"Akaashi!"
Akaashi Bokuto'yu son göreli iki hafta geçmişti bile. Şimdi dışarıda, hastane girişinden metrelerce uzakta onu bekliyordu.
Adını duyması üzerine kafasını telefonundan kaldırıp ceketinin cebine gelişigüzel tıkarken arsa boyunca ilerleyen hasta ama enerjik oğlanda sabitlemişti bakışlarını. Bokuto kısa sürede karşısında bitiverdi, ne kadar hevesli olduğu her ufak hareketinden anlaşılıyordu.
"Haftalardır dışarı çıkmadım." Etrafına bakındı. Hava biraz serindi, arada bir gelip geçen meltem, ağaçların kurumaya başlayan yapraklarını savuruyordu ortalığa. Sonbahar habercisi görüntüyü içine hapsetmekte kararlıymışçasına her bir detayı inceledi o sapsarı gözleri.
Omuzlarını hafifçe eğip ellerini kapüşonlusunun ceplerine soktu Bokuto. Verdiği ağır nefes ufak bir duman bulutu oluşturmuştu. Önceki karşılaşmalarından daha solgundu teni, daha mordu göz altları: inanılmayacak kadar yorgun duruyordu ama yine de spor salonuna gitmeyi büyük bir heyecanla bekliyordu işte.
Bokuto kafasını yana yatırıp tüm ilgisini arkadaşına verdiğinde Akaashi söyleyeceklerini kafasında toparlayamamıştı bile.
"Spor salonu bu tarafa doğru yaklaşık on dakika," Akaashi yolu işaret etti.

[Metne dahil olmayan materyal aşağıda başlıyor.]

theorem State.touchEntry_keeps {s0 s : State} (h : Keeps s0 s) {entry : Nat} : Keeps s0 (s.touchEntry entry).1 := by
  unfold State.touchEntry
  repeat' first
    | with_reducible first | assumption | apply Keeps.ite1 | apply Keeps.foldl1 | apply State.touchInst_keeps | apply State.touchFresh_keeps
    | ((fail_if_no_progress extract_lets +onlyGivenNames x)
       first
        | (refine (?_ : Keeps s0 x → _) ?_; (clear_value x; intro _); on_goal 2 => unfold x)
        | clear_value x)
    | (fail_if_no_progress with_reducible apply Keeps.upd)
    | split

theorem State.beginInst_keeps {s0 s : State} (h : Keeps s0 s) {i : Inst} : Keeps s0 (s.beginInst i) := by
  unfold State.beginInst
  repeat' first
    | with_reducible first | assumption | apply Keeps.ite | apply State.setColl_keeps | apply State.putInst_keeps
    | (fail_if_no_progress with_reducible apply Keeps.upd)
    | split

/-! ## Frames -/

theorem State.countIdle_keeps {s0 s : State} (h : Keeps s0 s) {die cause n : Nat} : Keeps s0 (s.countIdle die cause n) := by
  unfold State.countIdle
  repeat' first | with_reducible first | assumption | apply Keeps.ite | apply State.bump64_keeps

theorem State.countFreezes_keeps {s0 : State} {l : List Freeze} : ∀ {s : State} (_ : Keeps s0 s)
    {cur stop : Nat}, Keeps s0 (s.countFreezes l cur stop) := by
  induction l with
  | nil => exact fun h => h
  | cons f r ih =>
    intro s h cur stop
    unfold State.countFreezes
    extract_lets e n x
    have hx : Keeps s0 x := Keeps.ite (State.countIdle_keeps h) h
    exact ih hx

theorem State.endFreezes_keeps {s0 s : State} (h : Keeps s0 s) {wall : Nat} : Keeps s0 (s.endFreezes wall) := by
  unfold State.endFreezes
  repeat' first
    | (intro _; try beta_reduce)
    | with_reducible first | assumption | apply Keeps.ite | apply Keeps.foldl | apply State.bump_keeps | apply State.countFreezes_keeps
    | ((fail_if_no_progress extract_lets +onlyGivenNames x)
       first
        | (refine (?_ : Keeps s0 x → _) ?_; (clear_value x; intro _); on_goal 2 => unfold x)
        | clear_value x)
    | (fail_if_no_progress with_reducible apply Keeps.upd)

theorem State.flushSends_keeps {s0 s : State} (h : Keeps s0 s) {due : List Due} : Keeps s0 (s.flushSends due) := by
  unfold State.flushSends
  repeat' first
    | (intro _; try beta_reduce)
    | with_reducible first | assumption | apply Keeps.foldl | apply State.gatherCells_keeps | apply State.departCell_keeps
    | ((fail_if_no_progress extract_lets +onlyGivenNames x)
       first
        | (refine (?_ : Keeps s0 x → _) ?_; (clear_value x; intro _); on_goal 2 => unfold x)
        | clear_value x)
    | (fail_if_no_progress with_reducible apply Keeps.upd)
    | split
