theorem execAck_answers {s0 s : State} (h : Keeps s0 s) {t : Nat} : Answers s0 (execAck t s) := by
  unfold execAck
  repeat' first
    | (intro _; try beta_reduce)
    | with_reducible first | assumption | apply Answers.next | apply State.begin_keeps | apply State.passTime_keeps | apply State.onCell_keeps
    | with_reducible first | apply State.takeAck_keeps

theorem State.streamFail_keeps {s0 s : State} (h : Keeps s0 s) {st : Nat} : Keeps s0 (s.streamFail st) := by
  unfold State.streamFail
  repeat' first
    | with_reducible first | assumption | apply State.setSend_keeps | apply State.raise_keeps | apply State.setInt_keeps
    | ((fail_if_no_progress extract_lets +onlyGivenNames x)
       first
        | (refine (?_ : Keeps s0 x → _) ?_; (clear_value x; intro _); on_goal 2 => unfold x)
        | clear_value x)
    | (fail_if_no_progress with_reducible apply Keeps.upd)

theorem State.streamDue_keeps {s0 s : State} (h : Keeps s0 s) {st : Nat} : Keeps s0 (s.streamDue st) := by
  unfold State.streamDue
  repeat' first
    | (intro _; try beta_reduce)
    | with_reducible first | assumption | apply Keeps.ite | apply Keeps.foldl | apply State.streamFail_keeps | apply State.setSend_keeps
    | with_reducible first | apply State.sendCellAt_keeps | apply State.bump_keeps
    | ((fail_if_no_progress extract_lets +onlyGivenNames x)
       first
        | (refine (?_ : Keeps s0 x → _) ?_; (clear_value x; intro _); on_goal 2 => unfold x)
        | clear_value x)
    | (fail_if_no_progress with_reducible apply Keeps.upd)
    | split

theorem execResendTimeout_answers {s0 s : State} (h : Keeps s0 s) {t : Nat} {stream : Fin 256} : Answers s0 (execResendTimeout t stream s) := by
  unfold execResendTimeout
  repeat' first
    | with_reducible first | assumption | apply Answers.next | apply State.begin_keeps | apply State.passTime_keeps | apply State.streamDue_keeps

theorem State.echoGo_keeps {s0 s : State} (h : Keeps s0 s) {v : Nat} : Keeps s0 (s.echoGo v) := by
  unfold State.echoGo
  repeat' first
    | with_reducible first | assumption | apply Keeps.ite | apply State.setFab_keeps | apply State.wrP_keeps | apply State.create_keeps
    | ((fail_if_no_progress extract_lets +onlyGivenNames x)
       first
        | (refine (?_ : Keeps s0 x → _) ?_; (clear_value x; intro _); on_goal 2 => unfold x)
        | clear_value x)
    | (fail_if_no_progress with_reducible apply Keeps.upd)

theorem State.echoAnswer_keeps {s0 s : State} (h : Keeps s0 s) {a : Arrived} : Keeps s0 (s.echoAnswer a) := by
  unfold State.echoAnswer
  repeat' first | with_reducible first | assumption | apply State.create_keeps | (fail_if_no_progress with_reducible apply Keeps.upd)

theorem execEchoReq_answers {s0 s : State} (h : Keeps s0 s) {t : Nat} : Answers s0 (execEchoReq t s) := by
  unfold execEchoReq
  repeat' first
    | (intro _; try beta_reduce)
    | with_reducible first | assumption | apply Answers.next | apply State.begin_keeps | apply State.passTime_keeps | apply State.onCell_keeps
    | with_reducible first | apply State.echoAnswer_keeps

theorem State.echoEnd_keeps {s0 s : State} (h : Keeps s0 s) {res : Nat} : Keeps s0 (s.echoEnd res) := by
  unfold State.echoEnd
  repeat' first
    | with_reducible first | assumption | apply State.setFab_keeps | apply State.wrP_keeps | apply State.setInt_keeps
    | ((fail_if_no_progress extract_lets +onlyGivenNames x)
       first
        | (refine (?_ : Keeps s0 x → _) ?_; (clear_value x; intro _); on_goal 2 => unfold x)
        | clear_value x)
    | (fail_if_no_progress with_reducible apply Keeps.upd)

"O zaman ne duruyoruz!?" Bokuto koşmakla yürümek arasında attığı adımlarıyla önayak oldu ve gittikçe hızlandı, böylece arkasında kalan Akaashi'yi istese de istemese de kendisine yetişmek zorunda bırakmıştı.
🦉
Spor ayakkabılarının salonun zeminine karşı gıcırdayan sesleri o kadar nostaljikti ki, Akaashi bir an durup lise zamanlarını anmadan edememişti, sanki her gün okuldan sonra voleybol oynadığı zamanlara geri gidebilirmiş gibi. Bir müddet sonra yumulu gözlerini açıp iç çekti ve filenin karşı tarafına geçti. Geldiklerinde orada bulamazlarsa diye kendi topunu getirmişti.
"Hangi pozisyonda oynuyordun?" Bokuto ellerini buluştukları andan beri tuttuğu cebinden çıkarırken yöneltmişti sorusunu Akaashi'ye.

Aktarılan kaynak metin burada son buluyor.